Kill The Young, c'est une histoire de famille, mais aussi une aventure qui démarre sur les chapeaux de roue. Les frères Gorman, au nombre de 3, sont d'origine irlandaise et ont grandi dans une petite ville, dans les environs de Manchester. On retrouve Tom au chant et à la guitare, Dylan à la basse et Olly à la batterie et au piano. Ils font preuve d'une grande maturité artistique pour leur jeune âge (entre 18 et 23 ans) et revendiquent comme influences les Smashing Pumpkins, Nirvana, New Order, Smiths ... mais le groupe a déjà sa propre identité musicale, et apporte vraiment un nouveau souffle sur la scène rock alternative internationale.
Leur 1er album éponyme a été produit par Dimitri Tikovoi, connu pour avoir travaillé avec Placebo, Goldfrapp, John Cale, Alpinestars et Marc Almond entre autres, mixé par Flood (New Order, DM, U2, NIN, Smashing Pumpkins, PJ Harvey) et masterisé par Howie Weinberg (Nirvana, Beastie Boys, Bjork...). Ils ont été découverts par un label français (Discograph) chez lequel ils ont signé en 2005. Avec déjà plus de 350 concerts à leur actif, le tourbillon KTY continue de faire des ravages sur les scènes françaises et d'outre-Manche.
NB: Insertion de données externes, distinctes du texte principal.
-- ==== Sys2Proof/Machine/Journal.lean ====
section
/-! DEFINITION. The Journal Engine's work on records and streams: the stored record, APPEND with allocation,
forced reclaim, eviction and retry (Chapter 5, R52, R53, R56), reading, the cursor, trimming, and the
stream lifecycle (Chapter 4). -/

namespace Sys2Proof.Machine

/-! ### The stored record (R88, R89) -/

/-- Offsets 0 to 6 of a record: sequence number, payload length, flags (R88). -/
def recordHead (seq len : Nat) (flags : Byte) : List Byte := be32 seq ++ be16 len ++ [flags]

/-- A record from offset 8 on, less padding and check: the optional fields and the payload (R88). -/
def recordTail (st : Stream) (a : AppendData) : List Byte :=
  (if st.timeOption then be32 a.stamp.tick.toNat else []) ++ (if st.tempOption then be16 a.temperature.toNat else [])
    ++ a.payload

/-- The cells of the body program: everything but the commit mark and the padding (R90). -/
def bodyCells (st : Stream) (a : AppendData) (base : Nat) : List Host.Cell :=
  let head := recordHead st.next a.payload.length a.flags
  let tail := recordTail st a
  cellsAt base head ++ cellsAt (base + 8) tail ++ cellsAt (base + st.slotSize - 2) (checkBytes (head ++ tail))

/-- The cell of the mark program (R90). -/
def markCell (base : Nat) : List Host.Cell := [(base + markOffset, commitMark)]

/-- The flags byte of R89. -/
def recordFlags (st : Stream) (s : Stamp) (sample : Sample) (profile : Nat) (marker : Bool) : Byte :=
  byteOf (field st.timeOption 0 + field st.tempOption 1 + field s.unset 2
    + field (sample.value.isNone || sample.stale) 3 + profile * 16 + field marker 7)

/-- The values an APPEND captures on passing step 6 (R89). -/
def captureAppend (c : Committed) (st : Stamp) (id : Nat) (marker : Bool) (payload : List Byte) : AppendData where
  id := id
  payload := payload
  stamp := st
  temperature := c.sample.value.getD noSample
  flags := recordFlags (c.tables.stream id) st c.sample c.activeProfile marker
  profile := c.activeProfile
  evicted := 0
  secondAttempt := false

/-- The descriptor of a data segment: the five fields of R52, which stand one after another from the segment's first
byte (DESIGN CHOICE: R52 gives no offsets, log 41). -/
def descriptorBytes (id : Nat) (linkNumber : Word) (slotSize firstSeq : Nat) : List Byte :=
  let fields := [byteOf id] ++ be32 linkNumber.toNat ++ be16 slotSize ++ be32 firstSeq
  fields ++ checkBytes fields

/-! ### Appending -/

/-- The stream an APPEND is for, in its working copy. -/
def Task.streamOf (t : Task) (a : AppendData) : Stream := t.work.tables.stream a.id

/-- An APPEND completes without a record (R101). -/
def State.appendFails (s : State) (t : Task) (a : AppendData) (st : Status) : State :=
  s.complete t st (appendRefusal t a)

/-- The body program of the record at the write position of a segment (R90, R98). -/
def State.startBody (s : State) (t : Task) (a : AppendData) (seg : Nat) : State :=
  let st := t.streamOf a
  s.begin t (.program (bodyCells st a (slotBase seg st.slotSize st.writePos)) t.work.programTiming)
    (.body a seg st.writePos)

/-- Eviction of the oldest segment by one entry; then allocation (R95). -/
def State.evict (s : State) (t : Task) (a : AppendData) : State :=
  let st := t.streamOf a
  match st.segs with
  | oldest :: second :: _ =>
    let newOldest := max st.oldest second.firstSeq
    s.writeEntry t (.evicted a.id newOldest [oldest.seg]) (.allocate a (newOldest - st.oldest))
  | _ => s.appendFails t a .poolEmpty

/-- POOL_EMPTY, with its event (R96). -/
def State.poolEmpty (s : State) (t : Task) (a : AppendData) : State :=
  s.appendFails (t.raise [raised .poolEmpty s.stamp a.id (t.streamOf a).next]) a .poolEmpty

/-- Allocation: the lowest-worn FREE segment gets its descriptor; with an empty pool the head of the dirty list
is erased; with neither, self-eviction or POOL_EMPTY (R53, R56, R96). -/
def State.allocate (s : State) (t : Task) (a : AppendData) : State :=
  let st := t.streamOf a
  match t.work.tables.chooseFree with
  | some seg =>
    s.begin t (.program (cellsAt (segBase seg) (descriptorBytes a.id st.nextLink st.slotSize st.next))
      t.work.programTiming) (.descriptor a seg)
  | none =>
    match t.work.tables.dirty with
    | d :: _ => s.begin t (.erase d t.work.eraseTiming) (.forcedErase a d)
    | [] => if st.mayEvict && decide (2 ≤ st.segs.length) then s.evict t a else s.poolEmpty t a

/-- A stream needs a new segment: the quota test (R94). -/
def State.newSegment (s : State) (t : Task) (a : AppendData) : State :=
  let st := t.streamOf a
  if st.quota = 0 ∨ st.segs.length < st.quota then s.allocate t a
  else if st.mayEvict then s.evict t a
  else s.appendFails t a .streamFull

/-- An APPEND past step 6: values captured, SEQ_EXHAUSTED, then a slot (R93). -/
def State.workAppend (s : State) (t : Task) (id : Nat) (marker : Bool) (payload : List Byte) : State :=
  let a := captureAppend t.work s.stamp id marker payload
  let st := t.streamOf a
  if st.next = lastNext then s.complete t .seqExhausted []
  else
    match t.work.tables.newestOpen st with
    | some l => s.startBody t a l.seg
    | none => s.newSegment t a
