/-- A program that a hardware reset stops counts as failed whatever it left: that of an entry (R60). A validity mark that
then reads as programmed makes its image the newer one (R61, R174). -/
def Operation.failsWhenStopped : Operation → Bool
  | .catEntry _ _ _ _ => true
  | .sensor | .program _ _ | .erase _ _ | .catErase _ _ | .catPage _ _ _ _ _ | .catMark _ _ | .fuseCell _
  | .fuseBytes _ _ => false

/-- The state with one catalogue segment of the array changed. -/
def State.setCatSeg (s : State) (k : Nat) (f : CatSegment → CatSegment) : State :=
  { s with catSegs := s.catSegs.set k (f (catSegAt s.catSegs k)) }

/-- What the operation leaves in the array or the fuse store (R47, R145, R170), `tripped` being set for a program that
counts as failed whatever its target reads. -/
def State.land (s : State) (op : Operation) (rb : ReadBack) (tripped : Bool) : State :=
  match op with
  | .sensor => s
  | .program cells _ => { s with flash := flashAfterProgram s.flash cells rb }
  | .erase seg _ => { s with flash := flashAfterErase s.flash seg rb }
  | .catErase k _ => s.setCatSeg k (fun c => c.afterErase rb)
  | .catPage k page generation image _ => s.setCatSeg k (fun c => c.afterPage page generation image rb)
  | .catMark k _ => s.setCatSeg k (fun c => c.afterMark rb tripped)
  | .catEntry k position e _ => s.setCatSeg k (fun c => c.afterEntry position e rb tripped)
  | .fuseCell c => { s with fuses := s.fuses.afterCell c rb }
  | .fuseBytes ar bytes => { s with fuses := s.fuses.afterBytes ar bytes rb }

/-- The operation verified: its target reads as intended (R47, R145); `s` is the state it left. -/
def State.verified (s : State) (op : Operation) (rb : ReadBack) : Bool :=
  match op with
  | .sensor => true
  | .program cells _ => landedCells cells rb == cells
  | .erase seg _ => (segmentCells s.flash seg).isEmpty
  | .catErase k _ => (catSegAt s.catSegs k).readsErased
  | .catPage _ _ _ _ _ | .catMark _ _ | .catEntry _ _ _ _ => decide (rb = .asIntended)
  | .fuseCell c => s.fuses.cell c
  | .fuseBytes ar bytes => s.fuses.area ar == some bytes

/-! ### The drain of a software reset (R168) -/

/-- The second operation of a unit of two, if the operation that has ended began one (R102, R144, R150, R152). -/
def unitPartner (j : Job) : Option (Operation × Stage) :=
  match j.stage with
  | .body a seg slot =>
    let st := j.task.streamOf a
    some (.program (markCell (slotBase seg st.slotSize slot)) j.task.work.programTiming, .mark a seg slot)
  | .guardAttempt second => some (.fuseCell (if second then .cellB else .cellA), .guardFix second)
  | .bankMarker second =>
    some (.fuseBytes (if second then .bankB else .bankA) (bankBytes j.task.work.profiles), .bankContents second)
  | .labelMarker bytes => some (.fuseBytes .label (labelBytes bytes), .labelContents bytes)
  | _ => none

/-- In RESETTING an operation has ended: the second of its unit follows if it verified, and nothing else (R168). -/
def State.drainEnds (s : State) (j : Job) (ok : Bool) : State :=
  match unitPartner j with
  | some (op, stage) => if ok then s.begin j.task op stage else { s with job := none }
  | none => { s with job := none }

/-- The operation in progress ends: what it leaves stands, then its owner goes on, or the drain does. -/
def State.operationEnds (s : State) (j : Job) (rb : ReadBack) (tripped : Bool) : State :=
  let s' := s.land j.op rb tripped
  let ok := s'.verified j.op rb && !tripped
  if s'.dev = .resetting then s'.drainEnds j ok else s'.stageEnds j ok tripped

end Sys2Proof.Machine
end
Kill The Young / Chronique LP > Fingers for guns

Kill the young - Fingers for guns Fingers for guns, toujours aussi décalés, les trois frangins de Kill The Young continuent de jouer avec les images et les sons pour nous embarquer dans leur rock qui allie mélodies et énergie. Quelque part entre Placebo et Nada Surf, les Britanniques délivrent douze titres qui s'écoutent d'une traite et laissent un goût de "c'est pas mal". C'est bien ficelé mais il faut réécouter l'opus pour se faire une idée plus fine et précise, l'entâme marque des points grâce à des refrains accrocheurs ("Bad bones" puis "Gotta move on"), ensuite c'est en voulant être trop catchy que ça fonctionne moins (les choeurs guimauve de "Born in the real world", "Ain't nobody gonna tell me why" ou encore sur l'imbuvable "Love is a lie"). Je préfère largement quand le discours est plus frontal limite punk même sur "Punch drunk", c'est bien plus jouissif quand ça rock ("This town", "Home is where my heart is") quitte à tutoyer les distorsions de Weezer ("Money/power/people") pour procurer un plaisir immédiat. Au final, tu l'auras compris, l'avis est mitigé, le très bon étant contrebalancé par ce que je juge être de mauvaises idées. Dommage.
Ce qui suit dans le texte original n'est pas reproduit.